I never think of it as background. I understand that your question refers to the very nature of a music performance where the performing soloist is standing in the perceivable foreground from the audiences perspective. I experimented with presenting the same work without showing myself as the performer, and I got the same question asked the other way around: “How did you come about the idea to make and use your own music as the background of your visual art?”
My creative process for an audio-visual piece has always been a parallel workflow and therefor I don’t see/hear the result as one aspect being dominant. The result is rather, working out the same question in different mediums.
I aim for the experience of my audio-visual work to be like viewing a multi-layered digital painting. The subjective importance of any of its layers is fluid. On one viewing versus another you might think one gesture or layer has more weight or importance.
What things inspire you? Who are your biggest influencers?
Contrasts and contradictions inspire me. The contrast between “Tension and Release” which makes the most basic and oldest form of composition in any art discipline inspires me as much as a static non tension-release based work.
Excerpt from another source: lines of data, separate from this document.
/-- Marks the agent of a trap as waiting for the pager, or as going on (16 R393, R402). -/
def State.setTrapped (s : State) (core : Nat) (who : TrapWho) (b : Bool) : State :=
  match who with
  | .wave slot wave => s.updWave ⟨core, slot, wave⟩ (fun w => { w with block := if b then .trapped else .none })
  | .seq slot ctx => s.updJob ⟨core, slot⟩ (fun j => j.updCtx ctx (fun x => { x with trapped := b }))
  | .copy slot cs => s.updWg ⟨core, slot⟩ (fun w => { w with copies := w.copies.map (fun c =>
      if c.inSlot core cs = true ∧ c.fault.isSome = true ∧ b = false then c.resumed else c) })
  | .engine slot q => s.updJob ⟨core, slot⟩ (fun j =>
      let j := j.updQueue q (fun x => { x with trapped := b })
      if b then j else j.returned q)
  | .detached cs => if b then s else s.updSlotCopies core cs Copy.resumed
  | .restore _ => s

/-- Leaves the trap context: the agent of the trap goes on, and the next trap enters (07 R250). -/
def State.leaveTrap (s : State) (core : Nat) : State :=
  match (s.core core).trap.item with
  | none => s
  | some t =>
    ((s.setTrapped core t.who false).updCore core (fun c => { c with trap := { c.trap with item := none } })).enterTrap core

/-! ## Ending a workgroup (13 R360, R365; 16 R393, R417) -/

/-- Frees a tag's accumulator tiles and spillway entries on a core (16 R417). -/
def State.freeTag (s : State) (core : Nat) (tag : OwnerTag) : State :=
  s.updCore core (fun c => { c with
    tiles := c.tiles.map (fun p => if p.2.owner = some tag then (p.1, Tile.reset) else p),
    spw := c.spw.filter (fun e => e.owner != tag) })

/-- Drops a core's demands at its tile's headgate (20 R455). -/
def State.dropDemands (s : State) (core : Nat) : State :=
  s.updGate (tileOf core) (fun g => { g with
    waiting := g.waiting.filter (fun d => d.core != core), holding := g.holding.filter (fun d => d.core != core) })

/-- Drops the traps of some agents of a core, leaving the trap context where it services one of them; an escalation of
one has returned (07 R250). -/
def State.dropTrapsOf (s : State) (core : Nat) (p : TrapWho → Bool) : State :=
  (s.updCore core (fun c => { c with
    trapQ := c.trapQ.filter (fun t => !p t.who),
    trap := { c.trap with item := c.trap.item.filter (fun t => !p t.who) } })).enterTrap core

/-- Drops the traps of a residency slot. -/
def State.dropTraps (s : State) (r : WgRef) : State := s.dropTrapsOf r.core (fun w => w.slot == r.slot)

/-- Drops the traps of detached copies that end with their workgroup. -/
def State.dropCopyTraps (s : State) (cs : List Copy) : State :=
  (distinct (cs.map (·.core))).foldl (fun s core => s.dropTrapsOf core (fun w => match w with
    | .detached k => cs.any (fun c => c.inSlot core k)
    | _ => false)) s

/-- Discards a resident workgroup with its waves and engine job; its writes stand, those in its waves'
write-combining buffers too (13 R360, R366; 16 R393). -/
def State.discardWg (s : State) (r : WgRef) : State :=
  match s.wg? r with
  | none => s
  | some w =>
    let s := s.drainWg r
    let s := if w.job.isSome then (s.freeTag r.core ⟨w.ctx, r.slot⟩).dropDemands r.core else s
    ((s.dropTraps r).dropCopyTraps w.copies).dropWg r

/-- Discards a saved workgroup: its frame frees, what it left on its core (16 R394, R417), and a core reserved for its restore
(13 R353). -/
def State.discardFrame (s : State) (f : Nat) : State :=
  match s.frame? f with
  | none => s
  | some x =>
    let s := match x.tileCore with
      | some c => s.freeTag c ⟨x.wg.ctx, x.wg.slot⟩
      | none => s
    let s := s.updContext x.wg.ctx (fun c => { c with faultList := c.faultList.filter (fun g => g != f) })
    let s := (s.dropCopyTraps x.wg.copies).coreIds.foldl (fun s c => s.dropTrapsOf c (fun w => w == .restore f)) s
    { s with
      frames := assocDrop s.frames f
      cores := s.cores.map (fun p => (p.1, { p.2 with reserve := p.2.reserve.filter (fun r => r.frame != some f) })) }

/-- Queues a workgroup of a grid as a relaunch (13 R366). -/
def State.queueRelaunch (s : State) (grid wgl : Nat) : State :=
  { s.updGrid grid (fun g => { g with relaunch := g.relaunch ++ [(s.saves, wgl)] }) with saves := s.saves + 1 }

/-- Kills a workgroup of a grid; it is queued as a relaunch (13 R360). -/
def State.killRelaunch (s : State) (r : WgRef) : State :=
  match s.wg? r with
  | none => s
  | some w => (s.discardWg r).queueRelaunch w.grid w.wgl

/-- A queue's wait once a grid is gone. -/
def QueueWait.withoutGrid (id : Nat) : QueueWait → QueueWait
  | .grids ids => .grids (ids.filter (fun x => x != id))
  | x => x

/-- Takes a grid off the module: it has completed or ended. Queues and WAITPREV grids no longer wait for
it. -/
def State.removeGrid (s : State) (id : Nat) : State :=
  { s with
    grids := (s.grids.filter (fun g => g.id != id)).map (fun g => { g with after := g.after.filter (fun x => x != id) }),
    queues := s.queues.map (fun p => (p.1, { p.2 with
      grids := p.2.grids.filter (fun x => x != id), wait := p.2.wait.withoutGrid id })),
    cores := s.cores.map (fun p => (p.1, { p.2 with
      reserve := p.2.reserve.bind (fun x => if x.grid = id then none else some x),
      gang := if p.2.claim.any (fun x => x.1 == id) then [] else p.2.gang,
      claim := p.2.claim.bind (fun x => if x.1 = id then none else some x),
      promised := p.2.promised.filter (fun x => x.1 != id) })) }

/-- Ends every grid of a context: resident workgroups are killed without relaunch, saved ones discarded,
nothing more starts, no timeline is written (11 R341, RESET_CONTEXT; 16 R420). -/
def State.endContextGrids (s : State) (ctx : Nat) : State :=
  let s := (s.allWgs.filter (fun p => p.2.ctx == ctx)).foldl (fun s p => s.discardWg p.1) s
  let s := (s.frames.filter (fun p => p.2.wg.ctx == ctx)).foldl (fun s p => s.discardFrame p.1) s
  (s.grids.filter (fun g => g.ctx == ctx)).foldl (fun s g => s.removeGrid g.id) s

/-- Halts every queue bound to a context with CTX_ERR (11 R335). -/
def State.haltQueues (s : State) (ctx : Nat) : State :=
  { s with queues := s.queues.map (fun p =>
      if p.2.bound ∧ p.2.ctx = ctx then (p.1, { p.2 with halted := true, ctxErr := true }) else p) }

/-- QUEUE and DEVICE of a grid's launch (11 R334): its hardware queue, or its class where it came from a device launch
queue. -/
def Grid.launchedBy (g : Grid) : Nat × Bool :=
  match g.queue with
  | some q => (q, false)
  | none => (g.lpb.cls, true)

/-- A context enters error: ERR and RETRY_OUT, CTXERRADDR, QUEUE and DEVICE naming the grid's launch unless an earlier
event is recorded (11 R334, R335; 13 R365): that a refusal recorded before stands in CTXERRADDR then is the model's choice
(assumption log, entry 68). -/
def State.contextError (s : State) (g : Grid) : State :=
  ((s.updContext g.ctx (fun c =>
      let c := if c.lpbInvalid || c.retryOut then c
        else { c with errAddr := g.lpbAddr, errQueue := g.launchedBy.1, errDevice := g.launchedBy.2 }
      { c with err := true, retryOut := true })).haltQueues g.ctx).endContextGrids g.ctx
The latter refers to a state of being, which in itself carries both the tension of no release, and no tension due to the lack of a build up. Both in music and visual art, I am drawn towards high contrast aesthetic and intertwined gestures whose speed is ever changing. Names would be hard to fit here. If I had to though, I’d like to mention Max Ernst, Paul Klee, Mauricio Kagel, Thelonious Monk ...
How do you make your artwork? Would you like to share with us your daily practice?
My studio is filled with shelves and shelves of sketchbooks. I draw everyday, and I have been doing that for years.
What is it like to be an artist in Istanbul and to be an artist in Amsterdam?
I feel a personal connection to both of these places for different reasons. Same is true for me for other places in the world, such as the US, Berlin, Vienna. A lot of it has to do with with whom I feel connected in those places. I thrive on traveling, seeing the world and connecting to places, things and people. But at the end of the day, external stimulus only becomes a tool that helps to get in touch with one’s own voice and the inner world.
How much of your Turkish background do you choose to integrate in your artwork?
I never chose to make a point to decisively integrate my Turkish background to my artwork. Neither have I consciously tried to stay away from it.
That said, it’s probably my Turkish background that informs my “choice” to pursue non-programmatic, abstract, personal artistic expression.
In your opinion, what role does an artist have in society?
Prompting unasked questions and suggesting answers to unanswered questions.
Would you like to tell us about any future projects you have in mind?
If I ever feel ready, I would like to explore working with young children. I think that is most important and probably the hardest. No concrete plans on that front yet, but lots of contemplating.